WHAT TO WORK ON: Write the records out again, unchanged.

INPUT RECORDS:
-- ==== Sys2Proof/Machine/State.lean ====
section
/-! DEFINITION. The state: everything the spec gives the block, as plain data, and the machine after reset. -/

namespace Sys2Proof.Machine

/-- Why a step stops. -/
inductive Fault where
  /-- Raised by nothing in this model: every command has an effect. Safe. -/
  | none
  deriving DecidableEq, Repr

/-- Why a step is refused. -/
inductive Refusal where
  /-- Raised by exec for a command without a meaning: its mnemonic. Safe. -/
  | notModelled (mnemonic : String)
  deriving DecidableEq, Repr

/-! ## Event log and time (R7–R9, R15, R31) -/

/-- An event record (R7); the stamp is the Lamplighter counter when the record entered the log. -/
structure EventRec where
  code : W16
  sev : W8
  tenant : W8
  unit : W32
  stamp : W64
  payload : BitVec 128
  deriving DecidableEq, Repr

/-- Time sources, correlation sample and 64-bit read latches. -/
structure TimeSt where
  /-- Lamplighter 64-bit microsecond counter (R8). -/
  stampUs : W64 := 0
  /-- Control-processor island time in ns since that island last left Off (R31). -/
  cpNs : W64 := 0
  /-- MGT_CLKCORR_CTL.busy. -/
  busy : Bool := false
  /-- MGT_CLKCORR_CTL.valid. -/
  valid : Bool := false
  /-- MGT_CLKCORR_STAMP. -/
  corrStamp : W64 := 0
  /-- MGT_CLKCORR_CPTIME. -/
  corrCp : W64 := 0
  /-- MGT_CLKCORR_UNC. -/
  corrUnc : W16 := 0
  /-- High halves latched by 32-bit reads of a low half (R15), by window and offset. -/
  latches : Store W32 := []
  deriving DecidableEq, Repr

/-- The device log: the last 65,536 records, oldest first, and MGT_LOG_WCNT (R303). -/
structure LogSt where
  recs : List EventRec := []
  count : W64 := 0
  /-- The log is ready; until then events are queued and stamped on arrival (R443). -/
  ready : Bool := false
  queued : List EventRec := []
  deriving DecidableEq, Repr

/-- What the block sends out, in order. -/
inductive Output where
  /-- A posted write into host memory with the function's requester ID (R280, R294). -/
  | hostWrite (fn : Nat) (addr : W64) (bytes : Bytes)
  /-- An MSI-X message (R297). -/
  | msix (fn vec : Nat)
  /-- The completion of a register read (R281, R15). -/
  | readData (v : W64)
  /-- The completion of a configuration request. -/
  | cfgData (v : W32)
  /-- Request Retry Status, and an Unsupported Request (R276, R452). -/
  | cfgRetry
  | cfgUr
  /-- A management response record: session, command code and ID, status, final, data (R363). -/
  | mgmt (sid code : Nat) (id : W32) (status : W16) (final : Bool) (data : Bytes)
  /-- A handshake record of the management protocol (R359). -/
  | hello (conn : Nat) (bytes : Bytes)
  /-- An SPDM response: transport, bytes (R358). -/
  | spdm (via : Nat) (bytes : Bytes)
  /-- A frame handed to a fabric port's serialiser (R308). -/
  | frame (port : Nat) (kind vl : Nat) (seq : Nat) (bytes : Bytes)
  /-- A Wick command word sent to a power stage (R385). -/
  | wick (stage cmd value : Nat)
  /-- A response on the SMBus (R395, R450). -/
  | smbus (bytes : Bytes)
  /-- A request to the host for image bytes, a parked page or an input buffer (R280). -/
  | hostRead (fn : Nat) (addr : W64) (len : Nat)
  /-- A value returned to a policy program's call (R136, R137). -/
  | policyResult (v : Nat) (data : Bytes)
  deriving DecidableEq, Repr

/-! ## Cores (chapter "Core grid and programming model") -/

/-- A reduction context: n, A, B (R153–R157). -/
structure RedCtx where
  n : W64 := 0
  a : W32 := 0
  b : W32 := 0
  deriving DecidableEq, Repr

SOLUTION TO THE EXERCISE:
-- ==== Sys2Proof/Machine/State.lean ====
section
/-! DEFINITION. The state: everything the spec gives the block, as plain data, and the machine after reset. -/

namespace Sys2Proof.Machine

/-- Why a step stops. -/
inductive Fault where
  /-- Raised by nothing in this model: every command has an effect. Safe. -/
  | none
  deriving DecidableEq, Repr

/-- Why a step is refused. -/
inductive Refusal where
  /-- Raised by exec for a command without a meaning: its mnemonic. Safe. -/
  | notModelled (mnemonic : String)
  deriving DecidableEq, Repr

/-! ## Event log and time (R7–R9, R15, R31) -/

/-- An event record (R7); the stamp is the Lamplighter counter when the record entered the log. -/
structure EventRec where
  code : W16
  sev : W8
  tenant : W8
  unit : W32
  stamp : W64
  payload : BitVec 128
  deriving DecidableEq, Repr

/-- Time sources, correlation sample and 64-bit read latches. -/
structure TimeSt where
  /-- Lamplighter 64-bit microsecond counter (R8). -/
  stampUs : W64 := 0
  /-- Control-processor island time in ns since that island last left Off (R31). -/
  cpNs : W64 := 0
  /-- MGT_CLKCORR_CTL.busy. -/
  busy : Bool := false
  /-- MGT_CLKCORR_CTL.valid. -/
  valid : Bool := false
  /-- MGT_CLKCORR_STAMP. -/
  corrStamp : W64 := 0
  /-- MGT_CLKCORR_CPTIME. -/
  corrCp : W64 := 0
  /-- MGT_CLKCORR_UNC. -/
  corrUnc : W16 := 0
  /-- High halves latched by 32-bit reads of a low half (R15), by window and offset. -/
  latches : Store W32 := []
  deriving DecidableEq, Repr

/-- The device log: the last 65,536 records, oldest first, and MGT_LOG_WCNT (R303). -/
structure LogSt where
  recs : List EventRec := []
  count : W64 := 0
  /-- The log is ready; until then events are queued and stamped on arrival (R443). -/
  ready : Bool := false
  queued : List EventRec := []
  deriving DecidableEq, Repr

/-- What the block sends out, in order. -/
inductive Output where
  /-- A posted write into host memory with the function's requester ID (R280, R294). -/
  | hostWrite (fn : Nat) (addr : W64) (bytes : Bytes)
  /-- An MSI-X message (R297). -/
  | msix (fn vec : Nat)
  /-- The completion of a register read (R281, R15). -/
  | readData (v : W64)
  /-- The completion of a configuration request. -/
  | cfgData (v : W32)
  /-- Request Retry Status, and an Unsupported Request (R276, R452). -/
  | cfgRetry
  | cfgUr
  /-- A management response record: session, command code and ID, status, final, data (R363). -/
  | mgmt (sid code : Nat) (id : W32) (status : W16) (final : Bool) (data : Bytes)
  /-- A handshake record of the management protocol (R359). -/
  | hello (conn : Nat) (bytes : Bytes)
  /-- An SPDM response: transport, bytes (R358). -/
  | spdm (via : Nat) (bytes : Bytes)
  /-- A frame handed to a fabric port's serialiser (R308). -/
  | frame (port : Nat) (kind vl : Nat) (seq : Nat) (bytes : Bytes)
  /-- A Wick command word sent to a power stage (R385). -/
  | wick (stage cmd value : Nat)
  /-- A response on the SMBus (R395, R450). -/
  | smbus (bytes : Bytes)
  /-- A request to the host for image bytes, a parked page or an input buffer (R280). -/
  | hostRead (fn : Nat) (addr : W64) (len : Nat)
  /-- A value returned to a policy program's call (R136, R137). -/
  | policyResult (v : Nat) (data : Bytes)
  deriving DecidableEq, Repr

/-! ## Cores (chapter "Core grid and programming model") -/

/-- A reduction context: n, A, B (R153–R157). -/
structure RedCtx where
  n : W64 := 0
  a : W32 := 0
  b : W32 := 0
  deriving DecidableEq, Repr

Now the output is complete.